Mrs. Kontos-Wu shut her eyes — felt the tears come. And then she heard a voice:

“At the end of the book, Becky calls in
Les Gendarmes
, and they break up the order of the Scarlet Arrow once and for all. Antoine’s father — or
père
as the French put it — is sent to prison, and Antoine goes to live with Bunny and her family back in America. Jim is fitted for a hook which in the last line he pretends is a pirate hook and everyone laughs.”

“That’s a lie,” said Mrs. Kontos-Wu. But she opened her eyes and gasped.

In front of her, a tall black-haired man stepped out of the sunlight and shut the book. He bent down and peered at her.

“Mrs. Kontos-Wu?” He looked relieved as he extended a huge hand to shake her small one. “You are well. I am relieved — I thought for certain I had lost you when the children torpedoed your boat.”

“What have you done with the Mystics?”

Stephen blinked and coughed. He didn’t have to look around to know he was back on the submarine — the old-socks stink and the endless tick-ticking of the lights were enough to tell him that he was here, in the old engine room, handcuffed to a chair. He didn’t need to look around to see that.

But look around he did. Three Romanians were surrounding him — one, the little guy with glasses he’d pummelled a day ago outside the sleeping chambers.

It was he who was talking.
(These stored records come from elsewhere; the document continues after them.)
/-- O55. What no step of the core writes (R20, R22 to R26, R42), and what only one operation's steps write: RESULT, CHECK, FOUND
and M only SEARCH's, COUT only ADD64's, ALU_R only ADD64's and ROTR64's, S none of NOP's, ADD64's and ROTR64's. -/
def Obligations.CoreStepFrame : Prop :=
  ∀ (s : State) (l : Latch), s.curOp = some l →
    let t := coreStep s
    (t.params = s.params ∧ t.mixSel = s.mixSel ∧ t.aluA = s.aluA ∧ t.aluB = s.aluB ∧ t.ctrl = s.ctrl ∧
      t.status.wrIgn = s.status.wrIgn ∧ t.inputs = s.inputs ∧ t.resp = s.resp ∧ t.draws = s.draws) ∧
    (l.op ≠ .search → t.result = s.result ∧ t.check = s.check ∧ t.status.found = s.status.found ∧ t.M = s.M) ∧
    (l.op ≠ .add64 → t.status.cout = s.status.cout) ∧
    (l.op ≠ .add64 → l.op ≠ .rotr64 → t.aluR = s.aluR) ∧
    (l.op = .nop ∨ l.op = .add64 ∨ l.op = .rotr64 → t.S = s.S) ∧
    (l.op ≠ .compress → l.op ≠ .search → t.pos = s.pos)

/-! ### The whole machine -/

/-- O56. What a command word can change (R18, R20, R22, R24 to R26): none but SRST writes a parameter register, MIX_SEL, ALU_A or
ALU_B; none but SEARCH and SRST writes RESULT, CHECK or M or changes FOUND; none but ADD64 and SRST changes COUT; and so on. -/
def Obligations.CommandFrame : Prop :=
  ∀ (i : Instr) (s t : State), exec i s = .next t → i ≠ .srst →
    (t.params = s.params ∧ t.mixSel = s.mixSel ∧ t.aluA = s.aluA ∧ t.aluB = s.aluB ∧
      t.inputs = s.inputs ∧ t.resp = s.resp ∧ t.draws = s.draws) ∧
    ((∀ q c n, i ≠ .search q c n) →
      t.result = s.result ∧ t.check = s.check ∧ t.status.found = s.status.found ∧ t.M = s.M) ∧
    ((∀ q c n, i ≠ .add64 q c n) → t.status.cout = s.status.cout) ∧
    ((∀ q c n, i ≠ .add64 q c n ∧ i ≠ .rotr64 q c n) → t.aluR = s.aluR) ∧
    ((∀ q c n, i ≠ .loadiv q c n ∧ i ≠ .mix q c n ∧ i ≠ .compress q c n ∧ i ≠ .search q c n) → t.S = s.S)

/-- O57. The state after reset meets the invariant of O58. -/
def Obligations.ResetMeetsTheInvariant : Prop := State.reset.Inv

/-- O58. Every step keeps the invariant: while an operation runs, DONE is 0 and ERR is OK (so no completion can occur while DONE
is 1, R113); ERR never holds a reserved code (R104); a running search stays inside its block (R31), with FOUND 0 until its last
write (R89, R99). -/
def Obligations.StepKeepsTheInvariant : Prop :=
  ∀ s t : State, s.Inv → step s = .next t → t.Inv

/-- O59. From a state whose inputs stay in the window every step answers a next state, and it is such a state again: no
instruction, no access and no data stops the machine (R109, R114; only R35's accesses do, log entry 8). -/
def Obligations.SafeStatesNeverStop : Prop :=
  ∀ s : State, s.safe = true → ∃ t : State, step s = .next t ∧ t.safe = true

/-- O60. The host's branch is taken exactly when the masked value differs (R62), and an ERROR response is a fault of the host
program (R37). A START that the host writes leaves the operation running, so that the schedule says whether its completion or the
host's next access comes first (R111). The host is a layer over the model (log entry 19). -/
def Obligations.HostBranchesFaultsAndStarts : Prop :=
  (∀ (h : HostSys) (name target : String) (mask value v : Word32) (k : Nat),
    h.prog[h.pc]? = some (.bne name mask value target) → lookupVar h.vars name = some v →
    h.prog.idxOf? (.label target) = some k →
    hostTurn h = .runs { h with pc := if v &&& mask ≠ value then k else h.pc + 1 }) ∧
  (∀ (h : HostSys) (off : Nat) (v : Word32) (name : String), off < 0x200 → off % 4 ≠ 0 →
    (h.prog[h.pc]? = some (.wr off v) → hostTurn h = .busErrorAt h.pc) ∧
    (h.prog[h.pc]? = some (.rd off name) → hostTurn h = .busErrorAt h.pc)) ∧
  (∀ (h : HostSys) (v : Word32), h.prog[h.pc]? = some (.wr 0x000 v) → h.core.busy = false →
    v.getLsbD 1 = false → v.getLsbD 0 = true → v.extractLsb' 4 4 < 7 →
    ∃ t : State, hostTurn h = .runs { h with pc := h.pc + 1, core := t } ∧
      t.busy = true ∧ t.status.done = false ∧ t.inputs = h.core.inputs)
end

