-- ==== Sys2Proof/Tests/Slice0.lean ====
section
/-! SUPPORT. Tests. Expected values are those of 95_test_vectors.md, by the vector's name, or worked by hand from the rule named.
The theorems test_witness_O<n>_* show a state and operands that meet the hypotheses of statement O<n> together. -/

namespace Sys2Proof.Tests

open Sys2Proof.Machine

-- One theorem at a time: side by side, the evaluations below would wait for each other on more threads than memory allows.
set_option Elab.async false

/-! ### Small states -/

/-- An idle machine with these inputs to come. -/
def idle (inputs : List Input) : State := { State.reset with inputs := inputs }

/-- A machine with an operation running and these inputs to come. -/
def busy (op : Op) (inputs : List Input) : State :=
  { State.reset with curOp := some ⟨op, false, 0, MixSel.zero⟩, inputs := inputs }

/-- The state after one step, if there is one. -/
def after (s : State) : Option State :=
  match step s with
  | .next t => some t
  | .fault _ => none
  | .refused _ => none

/-- One host write, as the only input. -/
def wr (off : Nat) (v : Word32) (s : State) : Option State := after { s with inputs := [.access (.write off 4 v)] }

/-- What one host read answers. -/
def rd (off : Nat) (s : State) : Option Response :=
  (after { s with inputs := [.access (.read off 4)] }).bind (·.resp)

/-- STATUS, CTRL and irq after one host write: the columns of the table of 2.5. -/
def flags (t : Option State) : Option (Word32 × Word32 × Bool) := t.map fun t => (statusWord t, ctrlWord t.ctrl, t.irq)

/-- S[i] = i. -/
def counted : WordFile := #v[0, 1, 2, 3, 4, 5, 6, 7, 8, 9, 10, 11, 12, 13, 14, 15]

/-- All words 0. -/
def zeros : WordFile := Vector.replicate 16 0

/-! ### Ill-formed terms -/

/-- R53: the row of codes 0x8 to 0xF holds no code below 8. -/
theorem test_illformed_code_refused : (Instr.illegal8F 0x3 false false 0).wf = false ∧ (Instr.illegal8F 0x8 false false 0).wf = true := by
  decide

/-- R61, R63: operands out of range are refused. -/
theorem test_illformed_lines_refused :
    assemble (.rotr64 64 false) = none ∧ mixStmts 16 0 0 0 0 0 = none ∧ mixStmts 0 0 0 0 0 16 = none := by decide

/-- R60, I5: an odd entry is refused by name. -/
theorem test_illformed_configuration_refused :
    (match (Params.mk (fun _ => 0) (fun _ _ => 7) 0).accept with | .ok _ => false | .error e => e == .oddSigmaEntry) = true := by
  decide

/-- R37, R35: a misaligned offset, another size, and the end of the window. -/
theorem test_illformed_accesses :
    (Access.read 0x002 4).aligned = false ∧ (Access.write 0x014 2 0).aligned = false ∧
    (Access.read 0x1FC 4).inWindow = true ∧ (Access.read 0x200 4).inWindow = false := by decide

/-! ### Decoding: words from V-E1 to V-E9, and the rows of R53 written bit by bit -/

theorem test_decode_nop : decodeWord 0b00000000000000000000000000000001 = .nop false false 0 := by decide
theorem test_decode_loadiv : decodeWord 0b00000000000000000000000000010001 = .loadiv false false 0 := by decide
theorem test_decode_mix : decodeWord 0b00000000000000000000000000100001 = .mix false false 0 := by decide
theorem test_decode_compress : decodeWord 0b00000000000000000000000000110001 = .compress false false 0 := by decide
theorem test_decode_search : decodeWord 0b00000000000000000000000001000101 = .search true false 0 := by decide
theorem test_decode_add64 : decodeWord 0b00000000000000000000000001011001 = .add64 false true 0 := by decide
theorem test_decode_rotr64 : decodeWord 0b00000000000000000011111101100001 = .rotr64 false false 63 := by decide
theorem test_decode_rotr64_reserved_bits : decodeWord 0b11111111111111111100000001100001 = .rotr64 false false 0 := by decide
theorem test_decode_illegal7 : decodeWord 0b00000000000000000000000001110001 = .illegal7 false false 0 := by decide
theorem test_decode_illegal8F : decodeWord 0b00000000000000000000000010000001 = .illegal8F 0x8 false false 0 ∧
    decodeWord 0b00000000000000000000000011111101 = .illegal8F 0xF true true 0 := by decide
theorem test_decode_srst : decodeWord 0b00000000000000000000000001000011 = .srst ∧
    decodeWord 0b11111111111111111111111111111110 = .srst := by decide
theorem test_decode_ctrlset : decodeWord 0b00000000000000000000000011110000 = .ctrlset false false 0xF 0 ∧
    decodeWord 0b00000000000000000010000000000100 = .ctrlset true false 0 0x20 := by decide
But Stephen knew it wasn’t him.

“Zhanna,” said Stephen, “I’ve — I’ve been in contact with someone you need to talk to.”

The little Romanian sneered. “Answer the question,” Zhanna said through him. “Where are the Mystics?”

“I don’t know about the Mystics,” said Stephen. “They’re gone. You need to talk to this guy. Alexei Kilodovich.”

“Alexei Kilodovich.” This time it was the tall bearded Romanian who brought him here. “A trick. The Mystics are dead and you have killed them. Somehow, through you, Fyodor Kolyokov has destroyed the Mystics. Tell me how and it will be quick.”